= Work item =
A verbatim reproduction of the lines below, from the line containing "if p.rotate = 0 then x.wrote" through the line containing "def regionParts (s", both ends included, is the whole required output.
#####
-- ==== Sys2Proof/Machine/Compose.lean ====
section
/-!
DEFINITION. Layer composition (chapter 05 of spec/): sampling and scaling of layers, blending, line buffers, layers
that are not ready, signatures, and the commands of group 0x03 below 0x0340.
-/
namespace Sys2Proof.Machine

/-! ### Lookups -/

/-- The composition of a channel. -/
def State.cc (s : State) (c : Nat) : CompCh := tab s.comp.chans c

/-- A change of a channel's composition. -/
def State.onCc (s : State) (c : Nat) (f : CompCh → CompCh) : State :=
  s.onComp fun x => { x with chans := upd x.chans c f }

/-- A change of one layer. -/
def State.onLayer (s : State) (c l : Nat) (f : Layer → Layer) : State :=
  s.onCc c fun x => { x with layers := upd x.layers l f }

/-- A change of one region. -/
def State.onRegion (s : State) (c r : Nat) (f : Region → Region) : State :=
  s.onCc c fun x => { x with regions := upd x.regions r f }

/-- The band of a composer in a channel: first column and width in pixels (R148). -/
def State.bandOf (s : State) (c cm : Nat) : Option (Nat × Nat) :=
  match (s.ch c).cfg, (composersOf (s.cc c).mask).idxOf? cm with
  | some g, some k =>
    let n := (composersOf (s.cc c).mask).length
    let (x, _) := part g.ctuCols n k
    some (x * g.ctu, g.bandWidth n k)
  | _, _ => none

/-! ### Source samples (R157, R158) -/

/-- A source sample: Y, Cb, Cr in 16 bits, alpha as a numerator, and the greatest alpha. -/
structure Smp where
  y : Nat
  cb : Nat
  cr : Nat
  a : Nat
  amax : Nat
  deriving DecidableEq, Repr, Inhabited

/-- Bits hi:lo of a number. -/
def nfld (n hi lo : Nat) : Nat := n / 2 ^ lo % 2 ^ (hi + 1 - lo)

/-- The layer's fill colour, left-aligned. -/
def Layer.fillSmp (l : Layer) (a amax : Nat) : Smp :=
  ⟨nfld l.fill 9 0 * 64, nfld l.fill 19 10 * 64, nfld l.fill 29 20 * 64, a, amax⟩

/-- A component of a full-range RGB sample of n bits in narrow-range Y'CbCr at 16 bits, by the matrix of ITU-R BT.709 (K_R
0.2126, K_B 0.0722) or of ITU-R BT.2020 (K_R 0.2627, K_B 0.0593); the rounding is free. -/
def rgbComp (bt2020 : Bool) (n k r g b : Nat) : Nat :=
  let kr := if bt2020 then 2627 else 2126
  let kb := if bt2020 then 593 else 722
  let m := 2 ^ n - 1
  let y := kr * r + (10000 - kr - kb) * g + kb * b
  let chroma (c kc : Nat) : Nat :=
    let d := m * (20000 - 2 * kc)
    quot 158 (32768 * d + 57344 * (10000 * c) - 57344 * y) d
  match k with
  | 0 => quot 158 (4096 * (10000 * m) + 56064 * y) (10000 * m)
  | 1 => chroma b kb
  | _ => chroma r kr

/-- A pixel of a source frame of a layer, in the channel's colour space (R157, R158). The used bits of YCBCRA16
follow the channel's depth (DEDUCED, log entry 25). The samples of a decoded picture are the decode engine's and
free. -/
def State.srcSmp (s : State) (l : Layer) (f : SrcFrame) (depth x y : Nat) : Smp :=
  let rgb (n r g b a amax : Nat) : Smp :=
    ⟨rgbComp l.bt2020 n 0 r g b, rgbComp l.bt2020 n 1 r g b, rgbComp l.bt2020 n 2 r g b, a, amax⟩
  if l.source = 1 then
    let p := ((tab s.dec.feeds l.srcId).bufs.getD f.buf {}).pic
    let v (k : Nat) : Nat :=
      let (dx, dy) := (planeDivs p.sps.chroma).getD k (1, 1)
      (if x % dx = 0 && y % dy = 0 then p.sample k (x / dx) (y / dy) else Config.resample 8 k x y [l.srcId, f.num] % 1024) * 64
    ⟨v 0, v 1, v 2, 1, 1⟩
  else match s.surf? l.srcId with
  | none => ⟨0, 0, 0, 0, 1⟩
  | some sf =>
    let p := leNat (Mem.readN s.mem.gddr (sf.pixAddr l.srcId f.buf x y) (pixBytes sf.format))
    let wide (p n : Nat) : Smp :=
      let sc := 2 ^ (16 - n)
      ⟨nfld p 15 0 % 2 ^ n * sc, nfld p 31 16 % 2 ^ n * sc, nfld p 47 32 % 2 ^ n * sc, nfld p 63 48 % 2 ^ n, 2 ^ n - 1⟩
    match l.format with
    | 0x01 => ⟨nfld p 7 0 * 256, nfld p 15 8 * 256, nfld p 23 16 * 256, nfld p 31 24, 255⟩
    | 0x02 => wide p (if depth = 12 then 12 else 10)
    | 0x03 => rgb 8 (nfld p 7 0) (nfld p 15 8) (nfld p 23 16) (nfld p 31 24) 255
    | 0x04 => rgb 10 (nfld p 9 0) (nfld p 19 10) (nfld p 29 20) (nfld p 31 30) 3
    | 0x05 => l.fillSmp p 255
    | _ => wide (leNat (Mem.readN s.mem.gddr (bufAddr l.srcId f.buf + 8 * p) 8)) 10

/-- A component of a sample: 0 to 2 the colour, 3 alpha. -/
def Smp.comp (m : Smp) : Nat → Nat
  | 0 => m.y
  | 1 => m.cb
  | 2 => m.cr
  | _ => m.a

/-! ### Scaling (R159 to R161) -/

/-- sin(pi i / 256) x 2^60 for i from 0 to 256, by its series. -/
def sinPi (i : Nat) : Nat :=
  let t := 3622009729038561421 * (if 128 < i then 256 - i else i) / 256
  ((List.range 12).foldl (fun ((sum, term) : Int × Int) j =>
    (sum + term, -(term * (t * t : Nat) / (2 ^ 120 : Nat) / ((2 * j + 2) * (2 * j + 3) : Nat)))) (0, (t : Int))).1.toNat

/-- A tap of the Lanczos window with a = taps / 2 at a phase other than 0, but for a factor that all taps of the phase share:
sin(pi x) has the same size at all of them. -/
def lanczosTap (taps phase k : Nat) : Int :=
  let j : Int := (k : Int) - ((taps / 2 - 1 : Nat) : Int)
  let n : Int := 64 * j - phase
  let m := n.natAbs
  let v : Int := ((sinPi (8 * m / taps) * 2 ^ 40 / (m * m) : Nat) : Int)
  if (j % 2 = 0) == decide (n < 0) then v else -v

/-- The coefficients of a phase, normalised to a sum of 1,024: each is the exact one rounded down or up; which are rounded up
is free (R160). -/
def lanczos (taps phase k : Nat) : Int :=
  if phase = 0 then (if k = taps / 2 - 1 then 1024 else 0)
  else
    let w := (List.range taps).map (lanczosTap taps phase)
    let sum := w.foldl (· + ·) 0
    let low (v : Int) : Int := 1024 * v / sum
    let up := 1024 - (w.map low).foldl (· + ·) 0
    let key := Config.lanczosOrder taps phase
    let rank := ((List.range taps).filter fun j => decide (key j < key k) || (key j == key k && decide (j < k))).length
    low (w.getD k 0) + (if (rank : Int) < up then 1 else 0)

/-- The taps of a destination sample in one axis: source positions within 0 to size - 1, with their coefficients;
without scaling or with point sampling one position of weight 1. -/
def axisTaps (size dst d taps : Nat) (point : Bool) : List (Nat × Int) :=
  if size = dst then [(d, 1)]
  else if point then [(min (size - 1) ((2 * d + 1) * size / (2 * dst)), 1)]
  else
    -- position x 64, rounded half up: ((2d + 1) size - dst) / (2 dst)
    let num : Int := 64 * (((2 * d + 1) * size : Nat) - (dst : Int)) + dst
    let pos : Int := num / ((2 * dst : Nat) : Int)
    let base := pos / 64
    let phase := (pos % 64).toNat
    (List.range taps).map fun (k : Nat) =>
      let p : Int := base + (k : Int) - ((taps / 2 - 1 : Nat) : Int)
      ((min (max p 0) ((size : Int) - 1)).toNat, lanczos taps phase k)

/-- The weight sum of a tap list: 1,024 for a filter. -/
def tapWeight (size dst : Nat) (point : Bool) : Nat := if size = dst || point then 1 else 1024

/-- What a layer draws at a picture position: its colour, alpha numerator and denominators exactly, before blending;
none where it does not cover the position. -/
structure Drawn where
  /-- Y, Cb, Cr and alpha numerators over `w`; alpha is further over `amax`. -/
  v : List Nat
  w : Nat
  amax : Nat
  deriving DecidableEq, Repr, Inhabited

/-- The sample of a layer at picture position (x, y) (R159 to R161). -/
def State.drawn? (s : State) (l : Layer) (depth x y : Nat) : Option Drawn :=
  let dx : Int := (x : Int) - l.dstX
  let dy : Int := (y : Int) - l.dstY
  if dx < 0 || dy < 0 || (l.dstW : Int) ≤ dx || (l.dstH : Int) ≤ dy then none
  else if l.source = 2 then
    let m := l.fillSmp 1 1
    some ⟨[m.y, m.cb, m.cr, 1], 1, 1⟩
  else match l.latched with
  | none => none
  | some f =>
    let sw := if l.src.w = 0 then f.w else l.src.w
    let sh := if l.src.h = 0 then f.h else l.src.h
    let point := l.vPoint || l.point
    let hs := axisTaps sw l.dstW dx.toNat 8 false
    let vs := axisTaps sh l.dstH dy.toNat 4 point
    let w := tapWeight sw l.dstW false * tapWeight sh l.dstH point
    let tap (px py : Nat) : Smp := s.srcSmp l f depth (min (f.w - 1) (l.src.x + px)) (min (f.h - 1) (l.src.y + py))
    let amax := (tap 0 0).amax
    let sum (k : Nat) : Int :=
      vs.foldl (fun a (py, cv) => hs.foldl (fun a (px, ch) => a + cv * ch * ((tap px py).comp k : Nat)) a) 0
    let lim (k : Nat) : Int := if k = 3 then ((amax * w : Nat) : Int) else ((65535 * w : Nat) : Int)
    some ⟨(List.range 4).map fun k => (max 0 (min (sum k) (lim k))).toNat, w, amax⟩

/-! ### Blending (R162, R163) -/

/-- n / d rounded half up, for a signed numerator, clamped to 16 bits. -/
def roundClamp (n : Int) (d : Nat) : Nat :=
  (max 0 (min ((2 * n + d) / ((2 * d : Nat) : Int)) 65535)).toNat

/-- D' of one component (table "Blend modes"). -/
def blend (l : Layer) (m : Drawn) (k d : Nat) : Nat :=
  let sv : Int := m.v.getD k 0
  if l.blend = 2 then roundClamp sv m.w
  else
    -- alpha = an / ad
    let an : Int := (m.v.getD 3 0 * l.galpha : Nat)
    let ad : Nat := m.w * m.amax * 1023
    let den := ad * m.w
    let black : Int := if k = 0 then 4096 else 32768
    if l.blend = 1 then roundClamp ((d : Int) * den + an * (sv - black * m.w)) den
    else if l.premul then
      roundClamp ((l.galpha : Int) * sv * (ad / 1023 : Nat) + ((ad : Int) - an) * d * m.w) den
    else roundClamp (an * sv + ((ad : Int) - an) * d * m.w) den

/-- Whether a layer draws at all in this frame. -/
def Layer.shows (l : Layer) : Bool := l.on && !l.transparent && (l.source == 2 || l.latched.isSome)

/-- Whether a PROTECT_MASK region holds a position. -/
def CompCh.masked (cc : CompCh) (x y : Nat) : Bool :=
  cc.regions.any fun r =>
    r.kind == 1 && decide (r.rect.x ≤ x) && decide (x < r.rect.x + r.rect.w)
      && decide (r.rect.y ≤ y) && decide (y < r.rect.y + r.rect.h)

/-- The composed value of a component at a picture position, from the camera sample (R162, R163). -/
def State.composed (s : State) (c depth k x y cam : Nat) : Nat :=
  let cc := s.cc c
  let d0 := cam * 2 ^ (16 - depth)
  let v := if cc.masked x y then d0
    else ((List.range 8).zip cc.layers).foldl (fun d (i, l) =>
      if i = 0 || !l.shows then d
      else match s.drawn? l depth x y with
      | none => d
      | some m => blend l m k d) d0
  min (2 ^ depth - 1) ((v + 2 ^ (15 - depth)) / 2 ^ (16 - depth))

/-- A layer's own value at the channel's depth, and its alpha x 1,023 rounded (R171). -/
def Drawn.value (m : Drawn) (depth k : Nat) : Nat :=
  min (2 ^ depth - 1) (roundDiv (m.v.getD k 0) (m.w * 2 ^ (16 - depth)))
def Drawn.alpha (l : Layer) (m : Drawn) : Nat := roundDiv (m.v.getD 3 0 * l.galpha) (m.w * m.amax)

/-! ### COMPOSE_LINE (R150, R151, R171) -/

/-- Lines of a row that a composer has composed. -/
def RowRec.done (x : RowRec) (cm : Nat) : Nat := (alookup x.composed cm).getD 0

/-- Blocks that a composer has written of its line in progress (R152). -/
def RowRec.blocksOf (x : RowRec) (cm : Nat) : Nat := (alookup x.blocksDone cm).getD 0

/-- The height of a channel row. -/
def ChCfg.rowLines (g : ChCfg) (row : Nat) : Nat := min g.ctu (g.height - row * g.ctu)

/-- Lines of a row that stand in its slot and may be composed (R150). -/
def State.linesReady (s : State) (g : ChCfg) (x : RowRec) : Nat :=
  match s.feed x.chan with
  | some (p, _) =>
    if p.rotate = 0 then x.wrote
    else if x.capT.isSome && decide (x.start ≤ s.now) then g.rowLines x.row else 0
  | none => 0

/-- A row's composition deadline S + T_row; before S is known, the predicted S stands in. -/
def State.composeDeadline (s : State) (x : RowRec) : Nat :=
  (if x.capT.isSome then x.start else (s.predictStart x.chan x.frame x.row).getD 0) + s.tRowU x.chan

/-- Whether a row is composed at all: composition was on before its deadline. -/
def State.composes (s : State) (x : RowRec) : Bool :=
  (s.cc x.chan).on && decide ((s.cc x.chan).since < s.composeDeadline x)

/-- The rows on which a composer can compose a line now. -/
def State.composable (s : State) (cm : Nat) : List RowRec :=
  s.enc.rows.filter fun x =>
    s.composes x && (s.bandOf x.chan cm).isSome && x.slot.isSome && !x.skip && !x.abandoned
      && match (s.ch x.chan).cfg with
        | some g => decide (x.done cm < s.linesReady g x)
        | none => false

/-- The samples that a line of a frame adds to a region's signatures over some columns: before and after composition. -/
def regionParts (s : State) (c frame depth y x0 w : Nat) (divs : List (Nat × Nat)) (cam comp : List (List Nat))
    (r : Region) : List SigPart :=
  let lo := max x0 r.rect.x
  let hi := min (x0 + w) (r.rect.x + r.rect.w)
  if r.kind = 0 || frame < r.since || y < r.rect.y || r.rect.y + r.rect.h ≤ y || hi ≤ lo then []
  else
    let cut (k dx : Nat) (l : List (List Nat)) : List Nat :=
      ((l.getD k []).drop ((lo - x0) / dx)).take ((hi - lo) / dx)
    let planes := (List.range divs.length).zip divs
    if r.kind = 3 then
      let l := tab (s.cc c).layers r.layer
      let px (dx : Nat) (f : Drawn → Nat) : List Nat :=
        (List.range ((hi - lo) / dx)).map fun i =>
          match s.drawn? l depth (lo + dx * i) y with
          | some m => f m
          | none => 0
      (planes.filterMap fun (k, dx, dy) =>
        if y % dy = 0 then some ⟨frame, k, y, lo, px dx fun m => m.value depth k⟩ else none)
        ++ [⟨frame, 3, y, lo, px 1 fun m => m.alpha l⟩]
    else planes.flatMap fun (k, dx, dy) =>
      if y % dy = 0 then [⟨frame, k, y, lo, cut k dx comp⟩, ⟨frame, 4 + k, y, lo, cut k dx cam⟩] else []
#####
= Your response =
    if p.rotate = 0 then x.wrote
    else if x.capT.isSome && decide (x.start ≤ s.now) then g.rowLines x.row else 0
  | none => 0

/-- A row's composition deadline S + T_row; before S is known, the predicted S stands in. -/
def State.composeDeadline (s : State) (x : RowRec) : Nat :=
  (if x.capT.isSome then x.start else (s.predictStart x.chan x.frame x.row).getD 0) + s.tRowU x.chan

/-- Whether a row is composed at all: composition was on before its deadline. -/
def State.composes (s : State) (x : RowRec) : Bool :=
  (s.cc x.chan).on && decide ((s.cc x.chan).since < s.composeDeadline x)

/-- The rows on which a composer can compose a line now. -/
def State.composable (s : State) (cm : Nat) : List RowRec :=
  s.enc.rows.filter fun x =>
    s.composes x && (s.bandOf x.chan cm).isSome && x.slot.isSome && !x.skip && !x.abandoned
      && match (s.ch x.chan).cfg with
        | some g => decide (x.done cm < s.linesReady g x)
        | none => false

/-- The samples that a line of a frame adds to a region's signatures over some columns: before and after composition. -/
def regionParts (s : State) (c frame depth y x0 w : Nat) (divs : List (Nat × Nat)) (cam comp : List (List Nat))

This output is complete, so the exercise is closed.